▶ [REQUIRED WORK] Repeat only the stretch of lines below that runs from the line with "(takeClosedAsserted z) s)" through the line with "def execCrossingMaxExpiry (z", unaltered.

***** SUPPLIED DATA *****

-- ==== Sys2Proof/Machine/FieldRows.lean ====
section
/-! DEFINITION. The meanings of the rows that come from outside the host link: resets and the tick, drive reports, panel
messages, sensors, timers, fire-panel inputs and scan steps. A report or expiry is taken only outside a reset (R179), and an
expiry acts only when its timer has run out. -/

namespace Sys2Proof.Machine

/-! ### Resets and the Timebase (R173, R179, R181) -/

/-- RESTART_TIMEOUT (R173). -/
def execRestartTimeout (bkok : Bool) (s : State) : Taken := .next (outsideReset (takeRestartTimeout bkok) s)

/-- POWER_ON (R179). -/
def execPowerOn (bkok : Bool) (s : State) : Taken := .next (powerOn bkok s)

/-- RESET_N_ASSERTED (R179). -/
def execResetAsserted (bkok : Bool) (s : State) : Taken := .next (assertReset bkok s)

/-- RESET_N_RELEASED (R179). -/
def execResetReleased (s : State) : Taken := .next (releaseReset s)

/-- TIMEBASE_TICK (R181). -/
def execTimebaseTick (s : State) : Taken := .next (outsideReset tick s)

/-! ### Drive reports (R99, R183) -/

/-- A report of a crane with what it makes possible in its zone. -/
def craneEvent (a : Aisle) (f : State → State) (s : State) : State := outsideReset (eventOf (zoneOf a) f) s

/-- MARK (R101). An axis outside its list discards the report (R183). -/
def execMark (a : Aisle) (axis index : Byte) (s : State) : Taken :=
  .next (craneEvent a
    (if axis = 0 ∨ axis = 1 then takeMark a (axis == 0) index.toNat else unexpectedReport a) s)

/-- ARRIVED (R100, R114). -/
def execArrived (a : Aisle) (s : State) : Taken := .next (craneEvent a (takeArrived a) s)

/-- FORK_DONE (R100, R12, R13, R15). -/
def execForkDone (a : Aisle) (s : State) : Taken := .next (craneEvent a (takeForkDone a) s)

/-- HOMED (R112). -/
def execHomed (a : Aisle) (s : State) : Taken := .next (craneEvent a (takeHomed a) s)

/-- CURRENT_LIMIT (R107). -/
def execCurrentLimit (a : Aisle) (s : State) : Taken := .next (craneEvent a (takeCurrentLimit a) s)

/-- NO_LOAD (R107). -/
def execNoLoad (a : Aisle) (s : State) : Taken := .next (craneEvent a (takeNoLoad a) s)

/-- SUPPLY (R109). A condition outside its list discards the report (R183). -/
def execSupply (a : Aisle) (condition : Byte) (s : State) : Taken :=
  .next (craneEvent a (match supplyOfByte condition with
    | some c => takeSupply a c
    | none => unexpectedReport a) s)

/-- DRIVE_REPORT_DISCARDED (R183). -/
def execDriveReportDiscarded (a : Aisle) (s : State) : Taken := .next (outsideReset (unexpectedReport a) s)

/-- DRIVE_BYTE_TIMEOUT (R183). -/
def execDriveByteTimeout (a : Aisle) (s : State) : Taken := .next (outsideReset (unexpectedReport a) s)

/-! ### Crane timers -/

/-- DEADLINE_EXPIRY (R105). -/
def execDeadlineExpiry (a : Aisle) (s : State) : Taken := .next (craneEvent a (takeDeadline a) s)

/-- RETRY_DELAY_EXPIRY (R111). -/
def execRetryDelayExpiry (a : Aisle) (s : State) : Taken := .next (craneEvent a (takeRetryDelay a) s)

/-- REST_TIMER_EXPIRY (R88). -/
def execRestTimerExpiry (a : Aisle) (s : State) : Taken := .next (outsideReset (takeRestTimer a) s)

/-! ### Panel messages (R133, R134) -/

/-- A message that reaches a station's panel link outside a reset. -/
def panelEvent (z : Station) (act : State → State) (s : State) : State := outsideReset (onPanel z act) s

/-- ITEM_SCAN (R39, R76). -/
def execItemScan (z : Station) (key : ItemKey) (s : State) : Taken := .next (panelEvent z (takeMessage z (takeScan z key)) s)

/-- DONE (R40); the withdraw crossing may start at once (R124). -/
def execPanelDone (z : Station) (s : State) : Taken :=
  .next (panelEvent z (eventOf z (takeMessage z (takePanelDone z))) s)

/-- KEEP (R127). -/
def execKeep (z : Station) (s : State) : Taken := .next (panelEvent z (takeMessage z (takeKeep z)) s)

/-- PROBLEM (R41). A code outside its list discards the message (R183). -/
def execProblem (z : Station) (code : Byte) (s : State) : Taken :=
  .next (panelEvent z (match problemOfByte code with
    | some c => takeMessage z (takeProblem z c)
    | none => discardMessage z) s)

/-- PANEL_MESSAGE_DISCARDED (R133). -/
def execPanelMessageDiscarded (z : Station) (s : State) : Taken := .next (panelEvent z (discardMessage z) s)

/-- PANEL_BYTE_TIMEOUT (R133). -/
def execPanelByteTimeout (z : Station) (s : State) : Taken := .next (panelEvent z (discardMessage z) s)

/-! ### Station sensors and timers (R122 to R130) -/

/-- BEAM_BLOCKED (R122). -/
def execBeamBlocked (z : Station) (s : State) : Taken :=
  .next (onSensor z (fun r => { r with beam := true }) (takeBeamBlocked z) s)

/-- BEAM_CLEAR (R122, R125). -/
def execBeamClear (z : Station) (s : State) : Taken :=
  .next (onSensor z (fun r => { r with beam := false }) (takeBeamClear z) s)

/-- OPEN_LIMIT_ASSERTED (R128). -/
def execOpenLimitAsserted (z : Station) (s : State) : Taken :=
  .next (onSensor z (fun r => { r with openLimit := true }) (takeOpenAsserted z) s)

/-- OPEN_LIMIT_RELEASED (R128). -/
def execOpenLimitReleased (z : Station) (s : State) : Taken :=
  .next (onSensor z (fun r => { r with openLimit := false }) (takeOpenReleased z) s)

/-- CLOSED_LIMIT_ASSERTED (R128). -/
def execClosedLimitAsserted (z : Station) (s : State) : Taken :=
  .next (onSensor z (fun r => { r with closedLimit := true }) (takeClosedAsserted z) s)

/-- CLOSED_LIMIT_RELEASED (R128). -/
def execClosedLimitReleased (z : Station) (s : State) : Taken :=
  .next (onSensor z (fun r => { r with closedLimit := false }) takeClosedReleased s)

/-- CROSSING_MAX_EXPIRY (R126). -/
def execCrossingMaxExpiry (z : Station) (s : State) : Taken := .next (outsideReset (eventOf z (takeCrossingMax z)) s)

/-- FACE_TIMER_EXPIRY (R127). -/
def execFaceTimerExpiry (z : Station) (s : State) : Taken := .next (outsideReset (takeFaceTimer z) s)

/-- SHUTTER_TRAVEL_EXPIRY (R128). -/
def execShutterTravelExpiry (z : Station) (s : State) : Taken := .next (outsideReset (eventOf z (takeShutterTravel z)) s)

/-- HOLD_TIMER_EXPIRY (R145). -/
def execHoldTimerExpiry (z : Station) (s : State) : Taken := .next (outsideReset (eventOf z (takeHoldTimer z)) s)

/-- LINE_TEST_DRIVE (R136). -/
def execLineTestDrive (z : Station) (lineLow : Bool) (s : State) : Taken := .next (outsideReset (driveLine z lineLow) s)

/-- LINE_TEST_END (R136). -/
def execLineTestEnd (z : Station) (readHigh : Bool) (s : State) : Taken :=
  .next (outsideReset (finishLineTest z readHigh) s)

/-! ### Fire-panel inputs (R139) -/

/-- INPUT_LEVEL_CHANGE (R139). -/
def execInputLevelChange (i : FireInput) (high : Bool) (s : State) : Taken := .next (takeInputLevel i high s)

/-- DEGLITCH_WINDOW_EXPIRY (R139). -/
def execDeglitchWindowExpiry (i : FireInput) (s : State) : Taken := .next (outsideReset (eventOfAll (takeDeglitch i)) s)

/-! ### Scan steps (R71, R159) -/

/-- PLACEMENT_SEARCH_STEP (R71 to R73). -/
def execPlacementSearchStep (s : State) : Taken := .next (outsideReset stepSearch s)

/-- SCAN_STEP (R159, R160). -/
def execScanStep (s : State) : Taken := .next (outsideReset stepQuery s)

end Sys2Proof.Machine
end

*****

▶ [EXERCISE RESPONSE]
  .next (onSensor z (fun r => { r with closedLimit := true }) (takeClosedAsserted z) s)

/-- CLOSED_LIMIT_RELEASED (R128). -/
def execClosedLimitReleased (z : Station) (s : State) : Taken :=
  .next (onSensor z (fun r => { r with closedLimit := false }) takeClosedReleased s)

/-- CROSSING_MAX_EXPIRY (R126). -/
def execCrossingMaxExpiry (z : Station) (s : State) : Taken := .next (outsideReset (eventOf z (takeCrossingMax z)) s)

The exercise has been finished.